- Assignment
Once you reach the line that holds "The registers of" in the listing below, output it and every line after it through the line that holds "(R99, R130). -/", word for word.

- Dataset records
theorem State.abort_eq_errorState {s : State} (h : s.mode ≠ .error) : s.abort = errorState s 0x311 0 s.seq := by
  rw [State.abort_of_ne h, State.errorEntry_eq_errorState]
  rfl

/-- Settles O18: ABORT and CLEAR_ERR each act on one side of MODE = ERROR only, and ABORT leaves ERROR for the CLEAR_ERR after it. -/
theorem ctrlActions : Obligations.CtrlActions := by
  intro s
  refine ⟨rfl, fun ht => ?_, fun h => ?_, fun h => ?_, fun h => ?_, fun h => ?_, fun h => ?_, fun h => ?_⟩
  · rw [step, ht]; rfl
  · exact congrArg _ (State.abort_eq_errorState h)
  · exact congrArg _ (State.abort_of_error h)
  · have hcleared : s.abort.clearErr = { errorState s 0 0 0 with mode := .idle } := by
      rw [State.abort_eq_errorState h, State.clearErr_of_error rfl]
      rfl
    exact congrArg _ hcleared
  · have hcleared : s.abort.clearErr = { s with mode := .idle, err := 0, errInfo := 0, errSeq := 0 } := by
      rw [State.abort_of_error h, State.clearErr_of_error h]
    exact congrArg _ hcleared
  · exact congrArg _ (State.clearErr_of_error h)
  · exact congrArg _ (State.clearErr_of_ne h)

end Sys2Proof.Machine

/-! ## What every step keeps

Beside the queues, the count of entries, the interrupt registers and the world outside the block, a step changes the state only by running
an instruction or by error entry. A property that speaks of none of these is kept by every step when those two keep it. -/

namespace Sys2Proof.Machine

/-- The states agree but for the queues, the count of entries, the interrupt registers, and the world outside the block. -/
def SameBesideQueues (s t : State) : Prop :=
  t = { s with
    q := t.q, pend := t.pend, out := t.out, seq := t.seq, doneIE := t.doneIE, errIE := t.errIE, doneIP := t.doneIP, errIP := t.errIP,
    accesses := t.accesses, turns := t.turns, reads := t.reads, draws := t.draws }

theorem State.hostRead_sameBesideQueues (s : State) (o : Nat) : SameBesideQueues s (s.hostRead o) := by
  unfold State.hostRead Reg.readEffect
  split <;> rfl

/-- Every instruction and error entry keep `P`, and `P` speaks of no item that other moves change. -/
structure KeptByExec (P : State → Prop) : Prop where
  frame {s t : State} : SameBesideQueues s t → P s → P t
  errorEntry {s : State} (c : Cause) (info eseq : Word) : P s → P (s.errorEntry c info eseq)
  exec {i : Instr} {s t : State} : exec i s = .next t → P s → P t

namespace KeptByExec

variable {P : State → Prop} (hP : KeptByExec P) {s t : State}
include hP

theorem blockMove (h : blockMove s = .next t) (hs : P s) : P t := by
  rcases blockMove_cases h with ⟨e, rest, u, -, -, -, hu, rfl⟩ | ⟨-, -, rfl⟩ | ⟨-, rfl⟩
  · have hd : P s.dequeue := hP.frame rfl hs
    refine hP.frame (s := u) rfl ?_
    rcases dispatchEntry_cases hu with ⟨i, -, hi⟩ | ⟨r, -, rfl⟩
    · exact hP.exec hi hd
    · exact hP.errorEntry _ _ _ hd
  · exact hP.frame (s := s) rfl hs
  · exact hs

theorem ctrlWrite {w : Word} (h : ctrlWrite w s = .next t) (hs : P s) : P t := by
  rcases ctrlWrite_cases h with ⟨i, -, hi⟩ | ⟨-, rfl⟩
  · exact hP.exec hi hs
  · exact hs

theorem portWrite (p : Port) (v : Word) (hs : P s) : P (s.portWrite p v) := by
  unfold State.portWrite
  split
  · exact hs
  · split
    · exact hP.errorEntry _ _ _ hs
    · exact hP.frame rfl hs

theorem regWrite (r : Reg) (v : Word) (hs : P s) : P (s.regWrite r v) := by
  unfold State.regWrite
  split
  · exact hP.portWrite _ v hs
  · split <;> exact hP.frame rfl hs

theorem hostMove (h : hostMove s = .next t) (hs : P s) : P t := by
  rcases hostMove_cases h with ⟨-, rfl⟩ | ⟨a, rest, -, -, h⟩
  · exact hs
  · have hrest : P { s with accesses := rest } := hP.frame rfl hs
    rcases h with ⟨-, rfl⟩ | ⟨w, -, -, hw⟩ | ⟨w, -, -, rfl⟩
    · exact hP.frame (State.hostRead_sameBesideQueues ..) hrest
    · exact hP.ctrlWrite hw hrest
    · exact hP.regWrite _ _ hrest

/-- The reset signal does what a soft reset does (70_reset_and_hazards.md R168). -/
theorem step (h : step s = .next t) (hs : P s) : P t := by
  have hturns : P { s with turns := s.turns.tail } := hP.frame rfl hs
  rcases step_cases h with ⟨-, h⟩ | ⟨-, h⟩ | ⟨-, rfl⟩
  · exact hP.blockMove h hturns
  · exact hP.hostMove h hturns
  · exact hP.exec (i := .ctrlSoftReset) rfl hturns

end KeptByExec

end Sys2Proof.Machine

/-! ## The bit writer

The registers of the bit writer (41_bitstream.md R98-R101) and the room that COMP_COUNT keeps for the flush byte (45_encoder.md R130,
R131). Only DATA in ENCODE, ENC.BEGIN and ENC.FLUSH write these registers, beside reset and error entry, which clear them. -/

namespace Sys2Proof.Machine

/-! ### BitPut -/

/-- BUF holds CNT bits, and COMP_COUNT does not pass 2^32 - 1 when `n` more bits are put and the last byte is flushed (R99, R130). -/
def State.hasRoomFor (s : State) (n : Nat) : Prop :=
  s.buf.toNat < 2 ^ s.cnt.toNat ∧ s.compCount.toNat + (s.cnt.toNat + n + 7) / 8 ≤ 2 ^ 32 - 1

/-- The buffer is empty, as after a byte is pushed. -/
theorem State.hasRoomFor.of_empty {s : State} {n : Nat} (hbuf : s.buf = 0) (hcnt : s.cnt = 0)
    (hcomp : s.compCount.toNat + (n + 7) / 8 ≤ 2 ^ 32 - 1) : s.hasRoomFor n :=
  ⟨by simp [hbuf, hcnt], by simpa [hcnt] using hcomp⟩

theorem encoderSound_iff {s : State} : EncoderSound s ↔ s.hasRoomFor 0 ∧ (s.mode ≠ .encode → s.cnt = 0) :=
  ⟨fun ⟨hbuf, hcnt, hcomp⟩ => ⟨⟨hbuf, hcomp⟩, hcnt⟩, fun ⟨⟨hbuf, hcomp⟩, hcnt⟩ => ⟨hbuf, hcnt, hcomp⟩⟩

/-- A bit shifted in makes a number of n bits one of n + 1. -/
theorem toNat_shiftIn_lt {buf : Byte} {n : Nat} (h : buf.toNat < 2 ^ n) (b : Bool) :
    ((buf <<< 1) ||| (if b then 1 else 0)).toNat < 2 ^ (n + 1) := by
  rw [BitVec.toNat_or]
  refine Nat.or_lt_two_pow ?_ ?_
  · rw [BitVec.toNat_shiftLeft, Nat.shiftLeft_eq, Nat.pow_succ]
    exact (Nat.mod_le ..).trans_lt (by omega)
  · have := Nat.one_lt_two_pow (Nat.succ_ne_zero n)
    cases b
    · exact Nat.two_pow_pos _
    · exact this

/-- COMP_COUNT counts a byte without wrapping. -/
theorem toNat_compCount_succ {s : State} (h : s.compCount.toNat + 1 ≤ 2 ^ 32 - 1) :
    (s.compCount + 1).toNat = s.compCount.toNat + 1 :=
  BitVec.toNat_add_of_lt (by simp; omega)

theorem State.hasRoomFor.bitPut {s : State} {n : Nat} (h : s.hasRoomFor (n + 1)) (b : Bool) : (s.bitPut b).hasRoomFor n := by
  obtain ⟨hbuf, hcomp⟩ := h
  rcases s.bitPut_cases b with ⟨h7, he⟩ | ⟨h7, he⟩ <;> rw [he]
  · refine .of_empty rfl rfl ?_
    rw [toNat_compCount_succ (by omega)]
    omega
  · have hcnt : (s.cnt + 1).toNat = s.cnt.toNat + 1 := BitVec.toNat_add_of_lt (by simp; omega)
    refine ⟨?_, ?_⟩ <;> simp only [hcnt]
    · exact toNat_shiftIn_lt hbuf b
    · omega

theorem State.hasRoomFor.bitPuts {s : State} {c : Bits} (h : s.hasRoomFor c.length) : (s.bitPuts c).hasRoomFor 0 := by
  induction c generalizing s with
  | nil => exact h
  | cons b c ih => exact ih (State.hasRoomFor.bitPut h b)

theorem State.hasRoomFor.mono {s : State} {m n : Nat} (h : s.hasRoomFor n) (hmn : m ≤ n) : s.hasRoomFor m :=
  ⟨h.1, by have := h.2; omega⟩

/-! ### What each instruction leaves in the bit writer -/

namespace EncoderSound

theorem of_cleared {s : State} (hbuf : s.buf = 0 := by rfl) (hcnt : s.cnt = 0 := by rfl) (hcomp : s.compCount = 0 := by rfl) :
    EncoderSound s :=
  encoderSound_iff.2 ⟨.of_empty hbuf hcnt (by simp [hcomp]), fun _ => hcnt⟩

/-- Outside ENCODE, a change that leaves the bit writer's registers and COMP_COUNT as they are. -/
theorem of_not_encoding {s t : State} (hs : EncoderSound s) (hm : s.mode ≠ .encode) (hbuf : t.buf = s.buf := by rfl)
    (hcnt : t.cnt = s.cnt := by rfl) (hcomp : t.compCount = s.compCount := by rfl) : EncoderSound t := by
  obtain ⟨hb, hc, hn⟩ := hs
  exact ⟨by rwa [hbuf, hcnt], fun _ => hcnt.trans (hc hm), by rwa [hcomp, hcnt]⟩
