-- ==== Sys2Proof/WellFormed.lean ====
section
/-! DEFINITION. Which request fields make one of the seven host operations (spec/30_encoding.md R91, R93, R94). An Instr has no
operand, so each of its terms is well-formed; what can be ill-formed is a request word, and each check below names one
way. -/

namespace Sys2Proof

/-- Bits 7:5 of the request word are 0 (R91). -/
def ReqFields.reservedClear (f : ReqFields) : Bool := f.reserved == 0#3

/-- `OP` names an operation: 1 to 4 (R92). -/
def ReqFields.opKnown (f : ReqFields) : Bool :=
  f.op == 1#3 || f.op == 2#3 || f.op == 3#3 || f.op == 4#3

/-- `TIMING` and `POWER` are 0 unless the operation is MEASURE (R91). -/
def ReqFields.modesOnlyForMeasure (f : ReqFields) : Bool :=
  f.op == 1#3 || (f.timing == .stretched && f.power == .normal)

/-- The fields are those of one of the seven valid request words (R93). -/
def ReqFields.wellFormed (f : ReqFields) : Bool :=
  f.reservedClear && f.opKnown && f.modesOnlyForMeasure

/-- An instruction is well-formed when the request fields it stands for, if any, are. -/
def Instr.wellFormed (i : Instr) : Bool :=
  match i.reqFields with
  | some f => f.wellFormed
  | none => true

end Sys2Proof
end

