-- ==== Sys2Proof/Machine/Flags.lean ====
section
/-! DEFINITION. The flags: the `STATUS` word (spec/10_state.md R28, R34; spec/60_exceptions.md R221) and the ways a step
writes it. The block has no arithmetic condition codes (R34). -/

namespace Sys2Proof.Machine

/-- The code of a failure kind (R221). -/
def errCode : ErrKind → BitVec 3
  | .none => 0#3
  | .invalidReq => 1#3
  | .writeFailed => 2#3
  | .readFailed => 3#3
  | .crcMismatch => 4#3

/-- Bits 7:0 of `STATUS` (R28). -/
def statusByte (f : Status) : Byte :=
  errCode f.errKind ++ BitVec.ofBool f.probeHit ++ BitVec.ofBool f.measValid ++ BitVec.ofBool f.ok ++
    BitVec.ofBool f.done ++ BitVec.ofBool f.busy

/-- `STATUS` at acceptance, before the request is tested: DONE, OK, MEAS_VALID, PROBE_HIT and ERR_KIND are cleared (R161). -/
def statusAccepted (f : Status) : Status :=
  { f with done := false, ok := false, measValid := false, probeHit := false, errKind := .none }

/-- `STATUS.BUSY <- 1` (R163). -/
def statusBusy (f : Status) : Status := { f with busy := true }

/-- `STATUS.PROBE_HIT <- 1` (R167). -/
def statusProbeHit (f : Status) : Status := { f with probeHit := true }

/-- `STATUS.MEAS_VALID <- 1` (R172). -/
def statusMeasValid (f : Status) : Status := { f with measValid := true }

/-- `STATUS` after `complete Pass` (R173). -/
def statusPassed (f : Status) : Status :=
  { f with busy := false, done := true, ok := true, errKind := .none }

/-- `STATUS` after `raise Fail(kind)` (R229). -/
def statusFailed (kind : ErrKind) (f : Status) : Status :=
  { f with busy := false, done := true, ok := false, errKind := kind, measValid := false }

end Sys2Proof.Machine
end

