-- ==== Sys2Proof/Machine/Measure.lean ====
section
/-! DEFINITION. The four MEASURE instructions (spec/43_sequencer.md R176 to R179). Running one is a host write of its request
word: the acceptance step (R161 to R163), which ends with the command write issued. The answers then drive the
operation (Machine/Sequencer.lean), as the step relation of R175 has it. -/

namespace Sys2Proof.Machine

/-- MEASURE.SN, request word 0x01 (R176). -/
def execMeasureSN (s : State) : Host.Outcome State Fault Refusal := .next (hostRequest 0x01#8 s)

/-- MEASURE.PN, request word 0x09 (R177). -/
def execMeasurePN (s : State) : Host.Outcome State Fault Refusal := .next (hostRequest 0x09#8 s)

/-- MEASURE.SL, request word 0x11 (R178). -/
def execMeasureSL (s : State) : Host.Outcome State Fault Refusal := .next (hostRequest 0x11#8 s)

/-- MEASURE.PL, request word 0x19 (R179). -/
def execMeasurePL (s : State) : Host.Outcome State Fault Refusal := .next (hostRequest 0x19#8 s)

end Sys2Proof.Machine
end

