/-- A command's bytes are not interchangeable, and no other length decodes. -/
theorem test_decode_swapped_command : decode [0xC8#8, 0xEF#8] = .rejected .unknownCommand := by decide
theorem test_decode_no_byte : decode [] = .rejected .truncated := by decide
theorem test_decode_three_bytes : decode [0xEF#8, 0xC8#8, 0x01#8] = .rejected .tooLong := by decide

/-! ### Single steps -/

/-- What a step's next state shows, if there is one. -/
def shows {α : Type} (o : Host.Outcome State Fault Refusal) (f : State → α) : Option α :=
  match o with
  | .next t => some (f t)
  | .fault _ => none
  | .refused _ => none

/-- A state that waits in `q`, with a latched operation, its command and inputs to come; the rest is as after reset. -/
def waiting (q : Seq) (l : Latch) (c : Command) (es : List Input) : State :=
  { State.reset with seq := q, opl := l, cmd := c, inputs := es, status := statusBusy Status.clear }

/-- An idle block with inputs to come. -/
def idleWith (es : List Input) : State := { State.reset with inputs := es }

/-- The latches of the requests that appear below. -/
def polledN : Latch := ⟨1#3, .polled, .normal⟩
def stretchedN : Latch := ⟨1#3, .stretched, .normal⟩
def presenceL : Latch := ⟨2#3, .stretched, .normal⟩

/-- What an accepted request shows: the waiting state, the command, `STATUS`, and `REQ` as read. -/
def accepted (t : State) : Seq × Command × Byte × Word32 := (t.seq, t.cmd, statusByte t.status, hreg t 0#3)

theorem test_step_measureSN : shows (step (State.reset.withFetchWord 8 0x01)) accepted =
    some (.write, ⟨0x7C#8, 0xA2#8⟩, 0x01#8, 0x01#32) := by decide
theorem test_step_measurePN : shows (step (State.reset.withFetchWord 8 0x09)) accepted =
    some (.write, ⟨0x78#8, 0x66#8⟩, 0x01#8, 0x09#32) := by decide
theorem test_step_measureSL : shows (step (State.reset.withFetchWord 8 0x11)) accepted =
    some (.write, ⟨0x64#8, 0x58#8⟩, 0x01#8, 0x11#32) := by decide
theorem test_step_measurePL : shows (step (State.reset.withFetchWord 8 0x19)) accepted =
    some (.write, ⟨0x60#8, 0x9C#8⟩, 0x01#8, 0x19#32) := by decide
theorem test_step_isPresent : shows (step (State.reset.withFetchWord 8 0x02)) accepted =
    some (.write, ⟨0xEF#8, 0xC8#8⟩, 0x01#8, 0x02#32) := by decide
theorem test_step_sleep : shows (step (State.reset.withFetchWord 8 0x03)) accepted =
    some (.write, ⟨0xB0#8, 0x98#8⟩, 0x01#8, 0x03#32) := by decide
theorem test_step_wake : shows (step (State.reset.withFetchWord 8 0x04)) accepted =
    some (.write, ⟨0x35#8, 0x17#8⟩, 0x01#8, 0x04#32) := by decide

/-- What an answered command write shows: the waiting state, `PROBE_CNT`, `STATUS` and the trace. -/
def written (t : State) : Seq × BitVec 5 × Byte × List Transaction := (t.seq, t.probeCnt, statusByte t.status, t.trace)

theorem test_step_cmdGetId : shows (step (State.reset.withFetchWord 16 0xEFC8)) written =
    some (.read3, 0#5, 0x01#8, [.write 0x70#8 0xEF#8 0xC8#8 true]) := by decide
theorem test_step_cmdSleep : shows (step (State.reset.withFetchWord 16 0xB098)) written =
    some (.idle, 0#5, 0x06#8, [.write 0x70#8 0xB0#8 0x98#8 true]) := by decide
theorem test_step_cmdWake : shows (step (State.reset.withFetchWord 16 0x3517)) written =
    some (.idle, 0#5, 0x06#8, [.write 0x70#8 0x35#8 0x17#8 true]) := by decide
theorem test_step_cmdMeasNormalPolled : shows (step (State.reset.withFetchWord 16 0x7866)) written =
    some (.probe, 1#5, 0x01#8, [.write 0x70#8 0x78#8 0x66#8 true]) := by decide
theorem test_step_cmdMeasNormalStretched : shows (step (State.reset.withFetchWord 16 0x7CA2)) written =
    some (.read6, 0#5, 0x01#8, [.write 0x70#8 0x7C#8 0xA2#8 true]) := by decide
theorem test_step_cmdMeasLowPolled : shows (step (State.reset.withFetchWord 16 0x609C)) written =
    some (.probe, 1#5, 0x01#8, [.write 0x70#8 0x60#8 0x9C#8 true]) := by decide
theorem test_step_cmdMeasLowStretched : shows (step (State.reset.withFetchWord 16 0x6458)) written =
    some (.read6, 0#5, 0x01#8, [.write 0x70#8 0x64#8 0x58#8 true]) := by decide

- Answer to this task
The registers of the bit writer (41_bitstream.md R98-R101) and the room that COMP_COUNT keeps for the flush byte (45_encoder.md R130,
R131). Only DATA in ENCODE, ENC.BEGIN and ENC.FLUSH write these registers, beside reset and error entry, which clear them. -/

namespace Sys2Proof.Machine

/-! ### BitPut -/

/-- BUF holds CNT bits, and COMP_COUNT does not pass 2^32 - 1 when `n` more bits are put and the last byte is flushed (R99, R130). -/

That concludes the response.